3. Liu H, Bravata DM, Olkin I, Friedlander A, Liu V, Roberts B et al. (2008). Systematic review: the effects of growth hormone on athletic performance. Ann Intern Med, 148, 747-758.

4. Yarasheski KE, Zachweija JJ, Angelopoulos TJ & Bier DM (1993). Short-term growth hormone treatment does not increase muscle protein synthesis in experienced weight lifters. J Appl Physiol, 74, 3073-3076.

5. Blackman MR, Sorkin JD, Munzer T, Bellantoni MF, Busby-Whitehead J, Stevens TE et al. (2002). Growth hormone and sex steroid administration in healthy aged women and men: a randomized controlled trial. JAMA, 288,2282-2292.

6. Lange KH, Andersen JL, Beyer N, Isaksson F, Larsson B, Rasmussen MH et al. (2002). GH administration changes myosin heavy chain isoforms in skeletal muscle but does not augment muscle strength or hypertrophy, either alone or combined with resistance exercise training in healthy elderly men. J Clin Endocrinol Metab, 87, 513-523.

7. Doessing S, Heinemeier KM, Holm L, Mackey AL, Schjerling P, Rennie M, Smith K, Reitelseder S, Kappelgaard AM, Rasmussen MH, Flyvbjerg A, Kjaer M. Growth hormone stimulates the collagen synthesis in human tendon and skeletal muscle without affecting myofibrillar protein synthesis. J Physiol, 2010 Jan 15;588(Pt 2):341-51.

----------


## lovbyts

I need a buddy of mine to read this (he wont). I have been saying that for years. He is educated in the medical field but he truly believe HGH is a HUGE muscle builder and Testosterone has NOTHING or very little to do with muscle growth...  :Hmmmm:   :Chairshot:

----------


## stevey_6t9

the study showed results over a 2 week period.

how about one that shows over 6 months?

----------


## lovbyts

> the study showed results over a 2 week period.
> 
> how about one that shows over 6 months?


I understand your point but I think most people here know HGH is not the muscle builder king by any means.

This is not saying it does not help increase muscle size and from what I remember it's due to actually increasing the number of muscle cells.

----------


## NVR2BIG1

Lets look at the facts here, competitors now are probably walking onstage with 50 lbs more mass than 30 yrs ago. Why?

----------


## myturn

from what i understand hgh increases the number of muscle cells as stated from above and when you combine with insulin it will mature smaller muscle cells any one care to comment on a long regimine of growth with out alot of aas taken

----------


## warchild

> Lets look at the facts here, competitors now are probably walking onstage with 50 lbs more mass than 30 yrs ago. Why?


ditto

----------


## Tennis_tom

I dont think anyone was ever arguing that you could do 10 sets of leg extensions only on 2 weeks of HGH and expect to get results.

----------


## antonioribera

What is the best HGH to use, if any?

----------


## DanB

Any legit pharm grade, if you cant obtain that then dont waste your money

----------


## yannick35

Well GH will build mass serostim and acrtrotopin are both used in HIV positive people but the dosage is insane like 15-20IU per day. But it gets the job done. Great article for me because i am looking for maximum collagen synthetics since i want to repair my body.

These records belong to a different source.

/-! ### Epochs (chapter 01) -/

/-- Bridle table entries staged, and the set of staged register words. -/
structure StageSet where
  regs : Store (Option Word)
  table : Store (Option Word64)
  deriving DecidableEq, Repr

/-- A sealed set, R35, R36. -/
structure Sealed where
  set : StageSet
  path : Nat
  srcId : Nat
  validated : Bool
  /-- last frame boundary when validation ended: the set applies at a later one -/
  seen : Option Nat
  deriving DecidableEq, Repr

/-- The staging set and the commit under way. -/
structure EpochSt where
  staging : StageSet
  sealedSet : Option Sealed
  /-- the requester that waits for a snapshot at the next boundary -/
  snapReq : Option Requester
  /-- last frame boundary when the request was made -/
  snapSeen : Option Nat
  /-- local ns at which the snapshot held was taken -/
  snapSince : Nat
  /-- taken for a SNAP_READ, released when it has been answered (R438) -/
  snapAuto : Bool
  deriving DecidableEq, Repr

/-! ### Terminals, front ends and excitation (chapters 02 and 03) -/

/-- The open-wire probe under way in a cluster, R75. -/
inductive ProbePhase where
  /-- the visit is due; the pulse waits for its strobe (and chop edge) -/
  | due
  | pulse
  | recover
  deriving DecidableEq, Repr

/-- Switches that move together (R52, R53, R60): a terminal's, or a channel's internal sources with the input switches of
its serving front end. -/
inductive SwitchId where
  | term (t : Nat)
  | chan (ch : Nat)
  deriving DecidableEq, Repr

/-- A probe: its terminal, its phase and when the phase began (local ns). -/
structure ProbeSt where
  term : Nat
  phase : ProbePhase
  since : Nat
  /-- network time at which the pulse began -/
  net : Nat
  /-- a chop edge of the cluster has passed since the visit fell due -/
  edge : Bool
  /-- instant (network time) of the last strobe of the channel's group that the pulse may follow -/
  strobed : Option Nat
  deriving DecidableEq, Repr

/-- The last passed probe of a terminal, R77: its network time, and the stream, index and whether there was one. -/
structure ProbePass where
  time : Nat
  stream : Nat
  index : Nat
  deriving DecidableEq, Repr

/-- Where a relief of a front end stands, R105. -/
inductive ReliefPhase where
  /-- the spare is being prepared (from B0) -/
  | prepared
  /-- the spare's inputs are closed beside the relieved unit's (B1 + 0.1 us) -/
  | overlap
  /-- the relieved unit's inputs are open (B1 + 1.1 us); it is under calibration -/
  | calibrating
  /-- its calibration has ended; it becomes the spare at the next frame boundary -/
  | ended
  deriving DecidableEq, Repr

/-- A relief under way in a cluster. -/
structure Relief where
  ch : Nat
  oldUnit : Nat
  newUnit : Nat
  /-- network time of B0 -/
  b0 : Nat
  /-- network time of B1, once the switch-over has begun -/
  b1 : Nat
  phase : ReliefPhase
  deriving DecidableEq, Repr

/-- What an excitation driver is doing beside its registers. -/
structure DriverSt where
  /-- the configuration words that the output follows (R100): EXC_CFG, EXC_SET, EXC_CHOP -/
  cfg : Word
  set : Word
  chop : Word
  /-- the output is driven (not off, not held at zero) -/
  on : Bool
  /-- a change waits for the next frame boundary, and for 0.3 us after it (R100) -/
  wants : Bool
  change : Bool
  /-- a chopped driver waits for its start frame (R102) -/
  chopWait : Bool
  /-- held at zero after a reversal until the frame boundary after REVERSED is cleared (R100) -/
  revHold : Bool
  /-- local ns at which the current limit was entered -/
  limitSince : Nat
  /-- EXC_OVERCURRENT was raised for the present stay in limit -/
  limitRaised : Bool
  /-- local ns since which COMPLIANCE has been clear -/
  compClear : Nat
  /-- polarity edges since reset (R102, R190) -/
  edges : Nat
  deriving DecidableEq, Repr

/-- The field die beside its registers. -/
structure FieldSt where
  /-- the route whose switches are closed at a terminal; 0: all open (R60, R67) -/
  closed : Store Word
  /-- the internal source whose switches are closed at a channel's inputs (R58) -/
  closedIn : Store Word
  /-- the channel to whose input paths a front-end unit's input switches are closed; none: open (R51, R79, R105) -/
  inputs : Store (Option Nat)
  /-- switches that move at the next frame boundary; those that have been opened there, and the network time at which
  they close (R60) -/
  toMove : List SwitchId
  toClose : List SwitchId
  closeAt : Nat
  /-- voltage at a terminal in mV, as its pin was last told -/
  pinMv : Store Int
  /-- tripped detectors of a terminal: bit 0 OV_POS, bit 1 OV_NEG (R66, R68) -/
  ov : Store Nat
  /-- local ns of a terminal's last trip (R66) -/
  ovAt : Store Nat
  /-- terminals whose routes close again at the next frame boundary (R69) -/
  reclose : List Nat
  /-- open comparator tripped, by channel (R88) -/
  cmp : Store Bool
  /-- local ns since which the comparator has been clear -/
  cmpClear : Store Nat
  /-- 1 + local ns of the last TERM_OPEN raised for a channel (R76) -/
  openRaised : Store Nat
  /-- what holds a channel in the open-wire state: bit 0 comparator or probe, bit 1 compliance (R88, R101) -/
  openBy : Store Nat
  /-- probe under way, by cluster -/
  probe : Store (Option ProbeSt)
  /-- local ns of a terminal's last visit -/
  visited : Store Nat
  /-- last passed probe, by terminal -/
  passed : Store (Option ProbePass)
  /-- a probe has passed since the open-wire state began, by terminal (R76) -/
  passedNow : Store Bool
  /-- end of the front-end settle window in network time, and whether its first strobe is still to come (R92) -/
  feEnd : Store Nat
  feFirst : Store Bool
  /-- the same of the excitation window (R104) -/
  exEnd : Store Nat
  exFirst : Store Bool
  /-- consecutive strobes with the saturation detector tripped, and whether FE_SATURATION was raised (R89) -/
  satRun : Store Nat
  satRaised : Store Bool
  relief : Store (Option Relief)
  drivers : Store DriverSt
  /-- local ns since which total VEXC current is above 2.0 A, when it is (R99) -/
  totalOver : Option Nat
  /-- EXC_OVERCURRENT was raised for the present excess of the total -/
  totalRaised : Bool
  deriving DecidableEq, Repr

/-! ### Sample instants (chapter 04) -/

/-- The grid of a sample group, R119: M, F, D and FRAC in frames of period `per` and phase `ph`. -/
structure Grid where
  m : Nat
  f : Nat
  d : Nat
  frac : Nat
  per : Nat
  ph : Nat
  deriving DecidableEq, Repr

/-- A placed strobe, R123: its instant (network time), the local ns of its reference tick, coarse steps and fine
taps. -/
structure Placed where
  instant : Nat
  tick : Nat
  coarse : Nat
  fine : Nat
  deriving DecidableEq, Repr

/-- A sample group beside its registers. -/
structure GroupSt where
  grid : Grid
  /-- a grid that takes over at a network time (R130, R669) -/
  nextGrid : Option (Nat × Grid)
  armed : Bool
  placed : Option Placed
  /-- the last instant strobed or skipped (R125) -/
  last : Option Nat
  /-- no instant before this one is taken (R122, R669) -/
  notBefore : Nat
  /-- the pending reset instant, and its sources: bit 0 commit or release, bit 1 SYNC_IN, bit 2 scheduled -/
  resetAt : Option Nat
  resetSrc : Nat
  /-- the reset instant lay less than 80 ns ahead when it was set, so that it is strobed without being placed (R669) -/
  soon : Bool
  /-- I_s, the instant of the last synchronising reset -/
  origin : Option Nat
  /-- frames since the boundary that started I_s's frame (R102, R128) -/
  chopN : Nat
  /-- raw indices skipped since the last reset (R125): first and count -/
  skips : List (Nat × Nat)
  deriving DecidableEq, Repr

Taking GH for muscle building or worst fat loss is a waste of money IMO diet and training will take care of both, and it will be a lot less expensive to do a steroid cycle. My body has changed since starting GH 6 or so weeks ago, but i did not gain any new muscles or anything. I do feel a lot better.

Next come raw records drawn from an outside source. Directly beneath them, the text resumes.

-- ==== Sys2Proof/Machine/Field.lean ====
section
/-!
DEFINITION. What the other chapters ask of the field die: routes and inputs (chapter 02), settle times and windows
(R91-R94, R104), excitation links and driver state (chapter 03), and which channels and drivers an event source's
object names (R554).
-/
namespace Sys2Proof.Machine

/-! ### Routes -/

/-- The terminals routed to a channel's inputs in the epoch in effect (R51, R56). -/
def Hw.inTerms (h : Hw) (ch : Nat) : List Nat :=
  (termsOfClus (clusOfChan ch)).filter (fun t =>
    h.on (HRN_TERM_IN_EN t) && decide (8 * clusOfTerm t + h.get (HRN_TERM_IN_CH t) = ch))

/-- The channels with an input on a terminal. -/
def Hw.termChans (h : Hw) (t : Nat) : List Nat :=
  if h.on (HRN_TERM_IN_EN t) then [8 * clusOfTerm t + h.get (HRN_TERM_IN_CH t)] else []

/-- What feeds one input of a channel: its terminals (polarity 0 P, 1 N) and its internal source (R58). -/
def Hw.inputPath (h : Hw) (ch pol : Nat) : List Nat × Nat :=
  ((h.inTerms ch).filter (fun t => decide (h.get (HRN_TERM_IN_POL t) = pol)),
   if pol = 0 then h.get (HRN_CHIN_P_INT ch) else h.get (HRN_CHIN_N_INT ch))

/-- The bits of a route that are switches: all but burn-out and probing (R52, R56). -/
def routeSwitches (w : Word) : Word := w &&& 0xFFF

def Hw.ovState (h : Hw) (t : Nat) : Nat := storeGet (fun _ => 0) h.field.ov t
/-- Detector bits 0 OV_POS and 1 OV_NEG, bit 2 isolated. -/
def Hw.setOv (h : Hw) (t v : Nat) : Hw :=
  { h with field := { h.field with ov := storeSet (fun _ => 0) h.field.ov t v } }

/-- The terminal is isolated (R67). -/
def Hw.isolated (h : Hw) (t : Nat) : Bool := natBit (h.ovState t) 2

/-- An input terminal of the channel is isolated. -/
def Hw.chanIsolated (h : Hw) (ch : Nat) : Bool := (h.inTerms ch).any (fun t => h.isolated t)

/-- Route switches closed at a terminal. -/
def Hw.closedAt (h : Hw) (t : Nat) : Word := storeGet (fun _ => 0) h.field.closed t

def Hw.setClosed (h : Hw) (t : Nat) (w : Word) : Hw :=
  { h with field := { h.field with closed := storeSet (fun _ => 0) h.field.closed t w } }

def Hw.closedInAt (h : Hw) (ch : Nat) : Word := storeGet (fun _ => 0) h.field.closedIn ch

def Hw.setClosedIn (h : Hw) (ch : Nat) (w : Word) : Hw :=
  { h with field := { h.field with closedIn := storeSet (fun _ => 0) h.field.closedIn ch w } }

/-- The channel to whose input paths a unit's input switches are closed. -/
def Hw.inputsAt (h : Hw) (u : Nat) : Option Nat := storeGet (fun _ => none) h.field.inputs u

def Hw.setInputs (h : Hw) (u : Nat) (ch : Option Nat) : Hw :=
  { h with field := { h.field with inputs := storeSet (fun _ => none) h.field.inputs u ch } }

/-- The switches that a terminal is to have: none before the first commit, in SAFE or while isolated (R60, R62, R558,
R606); no input switch of a channel whose front end is disabled (R79). -/
def Hw.route (h : Hw) (t : Nat) : Word :=
  if h.running && !h.safe && !h.isolated t then
    let w := routeSwitches (h.reg (HRN_TERM t))
    if w.toNat.testBit 4 && !h.on (FE_CFG_EN (8 * clusOfTerm t + h.get (HRN_TERM_IN_CH t))) then w &&& 0xFE0 else w
  else 0

/-- Move the switches of a terminal to what they are to be. -/
def Hw.closeRoute (h : Hw) (t : Nat) : Hw := h.setClosed t (h.route t)

/-- A channel's input switches are to be closed: its front end is enabled, and the routes are in force (R79, R558). -/
def Hw.inputsOn (h : Hw) (ch : Nat) : Bool := h.running && !h.safe && h.on (FE_CFG_EN ch)

/-- The internal sources that a channel's inputs are to have (R53, R58, R79). -/
def Hw.internal (h : Hw) (ch : Nat) : Word := if h.inputsOn ch then h.reg (HRN_CHIN ch) else 0

/-- Internal sources, and the input switches of the unit that serves the channel, close like routes (R51, R53). -/
def Hw.closeInternal (h : Hw) (ch : Nat) : Hw :=
  (h.setClosedIn ch (h.internal ch)).setInputs (h.get (FE_STATUS_UNIT ch)) (if h.inputsOn ch then some ch else none)

/-- Move every switch to what it is to be. -/
def Hw.closeAll (h : Hw) : Hw :=
  (h.each (List.range nTerm) Hw.closeRoute).each (List.range nChan) Hw.closeInternal

/-! ### Settle windows -/

/-- Settle time of a setting in us, R91: MODE, RANGE, LOWPWR, COUPLE. -/
def settleUsOf (mode range : Nat) (low : Bool) (couple : Nat) : Nat :=
  let pick (n l : List Nat) := (if low then l else n).getD range 0
  let base :=
    if mode = 0 then pick [4, 4, 6, 10, 20, 50] [40, 40, 40, 50, 60, 120]
    else if mode = 1 then pick [4, 4, 10, 100, 2000] [40, 40, 50, 150, 2000]
    else if low then 60 else 30
  base + (if couple ≠ 0 then 5000 else 0)

/-- Settle time of a channel's setting, in ns. -/
def Hw.settleNs (h : Hw) (ch : Nat) : Nat :=
  1000 * settleUsOf (h.get (FE_CFG_MODE ch)) (h.get (FE_CFG_RANGE ch)) (h.on (FE_CFG_LOWPWR ch)) (h.get (FE_CFG_COUPLE ch))

/-- A front-end settle window from instant S (R92), joined to one that is open (R94). -/
def Hw.feWindow (h : Hw) (ch s : Nat) : Hw :=
  let e := s + (300 + h.settleNs ch) * nsUnit
  let old := storeGet (fun _ => 0) h.field.feEnd ch
  { h with field := { h.field with
      feEnd := storeSet (fun _ => 0) h.field.feEnd ch (max old e),
      feFirst := storeSet (fun _ => false) h.field.feFirst ch true } }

After i am done repairing my body its back to natural training for me, yeah creatine, pr workout drinks and glutamine BCAA and good diet with proper training will go a very long way. Also saturated fats like red meat and coconut oil to produce cholesterol and testosterone .

----------


## MuscleInk

> the study showed results over a 2 week period.
> 
> how about one that shows over 6 months?


This is a problem with a lot of published science. I'm not bashing the empirical process, I'm an 18 year disciple of scientific research and have published in many peer reviewed journals but a lot of science is incremental in knowledge and limited to short term data collection. 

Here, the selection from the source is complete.